Crazy in Love is the tragicomic story of a father-daughter search for a missing bride and mother. It was devised and is performed by the pairing of Buckland and Liezl de Kock under the direction of Rob Murray, with design by Jayne Batzofin, all part of the collective.

De Kock and Van Vuuren were students of Buckland’s and the stage affinity between him and his stage partner was first discovered in 2012 when creating Through Blue for Ubom!

Their performance is described as follows: When the independent and free-spirited Leon (Buckland) is abandoned at the altar by his bride-to-be, he is left literally holding the baby. From his grief comes a solemn resolve: to travel the country with his infant daughter, Ginny (De Kock), until he finds his lost love and pieces his family back together.

“It’s about obsessive love,” says Buckland who explains that he is doing a slow dance back onto stage. “I am still involved at the university (Rhodes, where he has been for the past few decades). He’s not surprised to be playing with and being directed by former students and likes taking a step back and being allowed to be creative. That’s really how he likes to be most of all – at play.

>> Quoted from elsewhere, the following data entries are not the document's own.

-- ==== Sys2Proof/Machine/HostApi.lean ====
section
/-! DEFINITION. The source's API operations as host moves: the pseudo-instructions of rule R83 (D25). None is a command
of its own. Those whose moves do not depend on what a register read returned are lists of host moves, which `runMoves`
serves; validate_header, for_each_descriptor and find_descriptor are host programs that go on with what each `RD`
returned. -/

namespace Sys2Proof.Machine

/-- Serve a list of host moves, one step each, and nothing else. -/
def runMoves (ms : List HostMove) (s : State) : Answer :=
  Host.Core.run Sys2Proof.core ms.length { s with host := ms }

/-- `WR KEYIN, K(k)` (rule R83). -/
def wrKey (k : List Byte) : HostMove := .write 0x08 (keyOfBytes k).toNat

/-- `WR BLKIN, b` (rule R83). -/
def wrBlock (b : Block) : HostMove := .write 0x09 b.toNat

/-- `BUF <- bytes` from offset 0, then `WR BUFLEN, len` (rules R82, R83). -/
def setBuffer (bs : List Byte) : List HostMove :=
  (bs.zipIdx.map fun p => HostMove.place (BitVec.ofNat 32 p.2) p.1) ++ [.write 0x10 bs.length]

/-- construct cipher from a 10-byte key. -/
def apiCipher80 (k : List Byte) : List HostMove := [wrKey k, cmdMove (encode .keyexp80)]

/-- construct cipher from a 16-byte key. -/
def apiCipher128 (k : List Byte) : List HostMove := [wrKey k, cmdMove (encode .keyexp128)]

/-- `encrypt_block(b)`. -/
def apiEncrypt (b : Block) : List HostMove := [wrBlock b, cmdMove (encode .enc), .read 0x0A]

/-- `decrypt_block(b)`. -/
def apiDecrypt (b : Block) : List HostMove := [wrBlock b, cmdMove (encode .dec), .read 0x0A]

/-- scramble(k, b). -/
def apiScramble (k : List Byte) (b : Block) : List HostMove :=
  [wrKey k, wrBlock b, cmdMove (encode .scramble), .read 0x0A]

/-- unscramble(k, b). -/
def apiUnscramble (k : List Byte) (b : Block) : List HostMove :=
  [wrKey k, wrBlock b, cmdMove (encode .unscramble), .read 0x0A]

/-- `digest(bytes, iv, c)`. -/
def apiDigest (bs : List Byte) (iv : Block) (c : Quad) : List HostMove :=
  setBuffer bs ++ [.write 0x0B iv.toNat, .write 0x0C c.toNat, cmdMove (encode .dgBuf), .read 0x0D]

/-- One block of `digest_stream`: `WR BLKIN, w`; `DG_BLOCK`. -/
def feedBlock (w : Block) : List HostMove := [wrBlock w, cmdMove (encode .dgBlock)]

/-- `digest_stream(blocks, iv, c)`. -/
def apiDigestStream (ws : List Block) (iv : Block) (c : Quad) : List HostMove :=
  [.write 0x0B iv.toNat, cmdMove (encode .dgInit)] ++ ws.flatMap feedBlock
    ++ [.write 0x0C c.toNat, cmdMove (encode .dgFinal), .read 0x0D]

/-- What an operation of the source answers its caller, and the machine after it. -/
abbrev Reply (α : Type) := Host.Outcome (α × State) Fault Refusal

/-- How an operation that can fail ends. -/
inductive ApiEnd (α : Type) where
  /-- ok, with what the operation returns. -/
  | ok (a : α)
  /-- The error: the triple of rule R180, as the host read it from STATUS, ERR0, ERR1. -/
  | error (status err0 err1 : Word)
  /-- The host's loop of for_each_descriptor has not ended within its turns: no state in which ABORTED = 1 means
  STATUS = 0xFF (rule R47) gives this (the lemma apiForEach_ends of Laws/HostApi.lean). -/
  | looping
  deriving DecidableEq, Repr

/-- The parsed header `validate_header` returns by value (rule R36). -/
structure HeaderValue where
  magic : Word
  size : Word
  crc : Word
  version : Word
  first : Word
  vstr : BitVec 1024
  deriving DecidableEq, Repr

/-- The descriptor view `visit` is given (rule R37). -/
structure DescView where
  type : Quad
  payOff : Word
  paySize : Word
  deriving DecidableEq, Repr

/-- Go on after some host moves. -/
def andThen {α : Type} (a : Answer) (k : State → Reply α) : Reply α :=
  match a with
  | .next t => k t
  | .fault f => .fault f
  | .refused r => .refused r

/-- `RD <reg>` (rule R82): the host reads register `no` and goes on with the value returned. -/
def rd {α : Type} (no : Nat) (s : State) (k : BitVec 1024 → State → Reply α) : Reply α :=
  andThen (runMoves [.read no] s) fun t => k t.readData t

/-- `RD` of a 32-bit register. -/
def rdWord {α : Type} (no : Nat) (s : State) (k : Word → State → Reply α) : Reply α :=
  rd no s fun v t => k (v.setWidth 32) t

/-- Leave with the error STATUS has named; its details are `RD ERR0`, `RD ERR1` (rule R180; notes/assumptions/18.md). -/
def leaveWithError {α : Type} (status : Word) (s : State) : Reply (ApiEnd α) :=
  rdWord 0x02 s fun e0 s => rdWord 0x03 s fun e1 s => .next (.error status e0 e1, s)

/-- `RD HDR_*`: the six header registers. -/
def rdHeader {α : Type} (s : State) (k : HeaderValue → State → Reply α) : Reply α :=
  rdWord 0x18 s fun magic s => rdWord 0x19 s fun size s => rdWord 0x1A s fun crc s =>
  rdWord 0x1B s fun version s => rdWord 0x1C s fun first s => rd 0x1D s fun vstr s =>
  k ⟨magic, size, crc, version, first, vstr⟩ s

/-- `RD DESC_TYPE`, `RD DESC_PAYOFF`, `RD DESC_PAYSIZE`. -/
def rdView {α : Type} (s : State) (k : DescView → State → Reply α) : Reply α :=
  rd 0x20 s fun ty s => rdWord 0x21 s fun po s => rdWord 0x22 s fun ps s => k ⟨ty.setWidth 128, po, ps⟩ s

/-- `validate_header(data)`: `BUF <- data`; `WR BUFLEN, len`; `PDS_VALIDATE`; `RD STATUS`; on OK `RD HDR_*`. -/
def apiValidateHeader (bs : List Byte) (s : State) : Reply (ApiEnd HeaderValue) :=
  andThen (runMoves (setBuffer bs ++ [cmdMove (encode .pdsValidate)]) s) fun s =>
  rdWord 0x01 s fun status s =>
  if status = Code.ok.word then rdHeader s fun h s => .next (.ok h, s)
  else leaveWithError status s

/-- The loop of `for_each_descriptor`: `WALK_NEXT`; `RD STATUS`; on OK visit the view read from DESC_*, and if visit
says stop, `WALK_STOP` and leave with ok, else loop; on ChainEnd leave with ok; else leave with the error. `visit` is
the caller's: it is given the view and what it has gathered so far, and answers what it has gathered now and whether
to stop. At most n turns are taken. -/
def forEachLoop {α : Type} (visit : DescView → α → α × Bool) : Nat → α → State → Reply (ApiEnd α)
  | 0, _, s => .next (.looping, s)
  | n + 1, a, s =>
    andThen (runMoves [cmdMove (encode .walkNext)] s) fun s =>
    rdWord 0x01 s fun status s =>
    if status = Code.ok.word then
      rdView s fun v s =>
      if (visit v a).2 then
        andThen (runMoves [cmdMove (encode .walkStop)] s) fun s => .next (.ok (visit v a).1, s)
      else forEachLoop visit n (visit v a).1 s
    else if status = Code.chainEnd.word then .next (.ok a, s)
    else leaveWithError status s

/-- `for_each_descriptor(data, header, max, visit)`, the data and header being those of the last `validate_header`:
`WR MAXDESC, max`; `WALK_START`; the loop. A walk yields at most WMAX times (rule R222), so the host leaves the loop
within WMAX + 1 turns. -/
def apiForEach {α : Type} (max : Word) (visit : DescView → α → α × Bool) (a : α) (s : State) : Reply (ApiEnd α) :=
  andThen (runMoves [.write 0x11 max.toNat, cmdMove (encode .walkStart)] s) fun s =>
  forEachLoop visit (s.wmax.toNat + 1) a s

/-- `find_descriptor(data, header, type)`, the data and header being those of the last `validate_header`:
`WR FTYPE, U(type)`; `FIND`; `RD STATUS`; on OK the payload is BUF[DESC_PAYOFF, DESC_PAYOFF + DESC_PAYSIZE), which the
host reads from its own memory (rule R37); on NotFound it is absent; else the error. -/
def apiFind (uuid : List Byte) (s : State) : Reply (ApiEnd (Option (List Byte))) :=
  andThen (runMoves [.write 0x12 (uuidOfBytes uuid).toNat, cmdMove (encode .find)] s) fun s =>
  rdWord 0x01 s fun status s =>
  if status = Code.ok.word then
    rdWord 0x21 s fun po s => rdWord 0x22 s fun ps s => .next (.ok (some (bufBytes s po.toNat ps.toNat)), s)
  else if status = Code.notFound.word then .next (.ok none, s)
  else leaveWithError status s

end Sys2Proof.Machine
end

He has done the mentoring and supervision side, which he enjoyed and found rewarding at the time, but this is where he belongs right now.

He delights in this particular clown partnership because of its collaborative nature and the responsive exchange of the work together. “I’m having fun because we’re playing,” says the actor who has been having overwhelming success with his strong return to the stage these past few years.

Most recently he was praised for his performance in the Baxter’s Blue/Orange and anyone who witnessed his performance in Sylvaine Strike’s Tobacco, and the Harmful Effects Thereof at last year’s National Arts Festival will demand that the production tour not only to the Amsterdam Fringe Festival later this year, but also to the rest of the country. It is extraordinary theatre which surprised even those of us who know what Buckland is capable of.

Crazy in Love has created significant impression on the fringe festival circuit, where it won the Best International Production at the 2014 Amsterdam Fringe Festival and the Standard Bank Ovation Award at the 2013 National Arts Festival Fringe. It has also been a top seller around the country.

“I was tickled by the curiosity response in Amsterdam,” says Buckland. “Narrative seems to be a bit passé in Europe at the moment,” he explains, while we have always been strong on storytelling. It’s the creative way we tell our stories that gives local theatre such punch. “It’s our innovative storytelling that tweaks the interest,” he says.

• Crazy for Love is not suitable for children and is rated 16 for violence and language. The performance runs for 65 minutes with no interval. Tickets are available at Computicket. The quality of the work has been amply reflected by the public and critical response as the show travels between festivals and cities.